======== ENTRIES SUPPLIED
-- ==== Sys2Proof/Laws/State.lean ====
section
/-! SUPPORT. What each named update of the state does to each of its fields: one lemma for each field and update,
true by `rfl` and a simp lemma, so that no proof unfolds an update of the record. -/

namespace Sys2Proof.Machine

set_option Elab.async false

variable (s : State)

@[simp] theorem State.emit_pending (o : Out) : (s.emit o).pending = s.pending := rfl
@[simp] theorem State.emit_part (o : Out) : (s.emit o).part = s.part := rfl
@[simp] theorem State.emit_time (o : Out) : (s.emit o).time = s.time := rfl
@[simp] theorem State.emit_hif (o : Out) : (s.emit o).hif = s.hif := rfl
@[simp] theorem State.emit_rings (o : Out) : (s.emit o).rings = s.rings := rfl
@[simp] theorem State.emit_accepted (o : Out) : (s.emit o).accepted = s.accepted := rfl
@[simp] theorem State.emit_waiting (o : Out) : (s.emit o).waiting = s.waiting := rfl
@[simp] theorem State.emit_longOps (o : Out) : (s.emit o).longOps = s.longOps := rfl
@[simp] theorem State.emit_nextHandle (o : Out) : (s.emit o).nextHandle = s.nextHandle := rfl
@[simp] theorem State.emit_model (o : Out) : (s.emit o).model = s.model := rfl
@[simp] theorem State.emit_eng (o : Out) : (s.emit o).eng = s.eng := rfl
@[simp] theorem State.emit_serve (o : Out) : (s.emit o).serve = s.serve := rfl
@[simp] theorem State.emit_steep (o : Out) : (s.emit o).steep = s.steep := rfl
@[simp] theorem State.emit_rte (o : Out) : (s.emit o).rte = s.rte := rfl
@[simp] theorem State.emit_mem (o : Out) : (s.emit o).mem = s.mem := rfl
@[simp] theorem State.emit_caddy (o : Out) : (s.emit o).caddy = s.caddy := rfl
@[simp] theorem State.emit_links (o : Out) : (s.emit o).links = s.links := rfl
@[simp] theorem State.emit_disc (o : Out) : (s.emit o).disc = s.disc := rfl
@[simp] theorem State.emit_dom (o : Out) : (s.emit o).dom = s.dom := rfl
@[simp] theorem State.emit_fab (o : Out) : (s.emit o).fab = s.fab := rfl
@[simp] theorem State.emit_err (o : Out) : (s.emit o).err = s.err := rfl
@[simp] theorem State.emit_comp (o : Out) : (s.emit o).comp = s.comp := rfl
@[simp] theorem State.emit_pwr (o : Out) : (s.emit o).pwr = s.pwr := rfl
@[simp] theorem State.emit_sec (o : Out) : (s.emit o).sec = s.sec := rfl
@[simp] theorem State.emit_start (o : Out) : (s.emit o).start = s.start := rfl
@[simp] theorem State.emit_out (o : Out) : (s.emit o).out = s.out ++ [o] := rfl
@[simp] theorem State.emit_free (o : Out) : (s.emit o).free = s.free := rfl

@[simp] theorem State.setErr_pending (e : Err) : (s.setErr e).pending = s.pending := rfl
@[simp] theorem State.setErr_part (e : Err) : (s.setErr e).part = s.part := rfl
@[simp] theorem State.setErr_time (e : Err) : (s.setErr e).time = s.time := rfl
@[simp] theorem State.setErr_hif (e : Err) : (s.setErr e).hif = s.hif := rfl
@[simp] theorem State.setErr_rings (e : Err) : (s.setErr e).rings = s.rings := rfl
@[simp] theorem State.setErr_accepted (e : Err) : (s.setErr e).accepted = s.accepted := rfl
@[simp] theorem State.setErr_waiting (e : Err) : (s.setErr e).waiting = s.waiting := rfl
@[simp] theorem State.setErr_longOps (e : Err) : (s.setErr e).longOps = s.longOps := rfl
@[simp] theorem State.setErr_nextHandle (e : Err) : (s.setErr e).nextHandle = s.nextHandle := rfl
@[simp] theorem State.setErr_model (e : Err) : (s.setErr e).model = s.model := rfl
@[simp] theorem State.setErr_eng (e : Err) : (s.setErr e).eng = s.eng := rfl
@[simp] theorem State.setErr_serve (e : Err) : (s.setErr e).serve = s.serve := rfl
@[simp] theorem State.setErr_steep (e : Err) : (s.setErr e).steep = s.steep := rfl
@[simp] theorem State.setErr_rte (e : Err) : (s.setErr e).rte = s.rte := rfl
@[simp] theorem State.setErr_mem (e : Err) : (s.setErr e).mem = s.mem := rfl
@[simp] theorem State.setErr_caddy (e : Err) : (s.setErr e).caddy = s.caddy := rfl
@[simp] theorem State.setErr_links (e : Err) : (s.setErr e).links = s.links := rfl
@[simp] theorem State.setErr_disc (e : Err) : (s.setErr e).disc = s.disc := rfl
@[simp] theorem State.setErr_dom (e : Err) : (s.setErr e).dom = s.dom := rfl
@[simp] theorem State.setErr_fab (e : Err) : (s.setErr e).fab = s.fab := rfl
@[simp] theorem State.setErr_err (e : Err) : (s.setErr e).err = e := rfl
@[simp] theorem State.setErr_comp (e : Err) : (s.setErr e).comp = s.comp := rfl
@[simp] theorem State.setErr_pwr (e : Err) : (s.setErr e).pwr = s.pwr := rfl
@[simp] theorem State.setErr_sec (e : Err) : (s.setErr e).sec = s.sec := rfl
@[simp] theorem State.setErr_start (e : Err) : (s.setErr e).start = s.start := rfl
@[simp] theorem State.setErr_out (e : Err) : (s.setErr e).out = s.out := rfl
@[simp] theorem State.setErr_free (e : Err) : (s.setErr e).free = s.free := rfl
================
#### WHAT YOU ARE ASKED TO DO:
If a line above includes the word "waiting", count it; then give the final number by itself.

#### EXERCISE RESULT:
2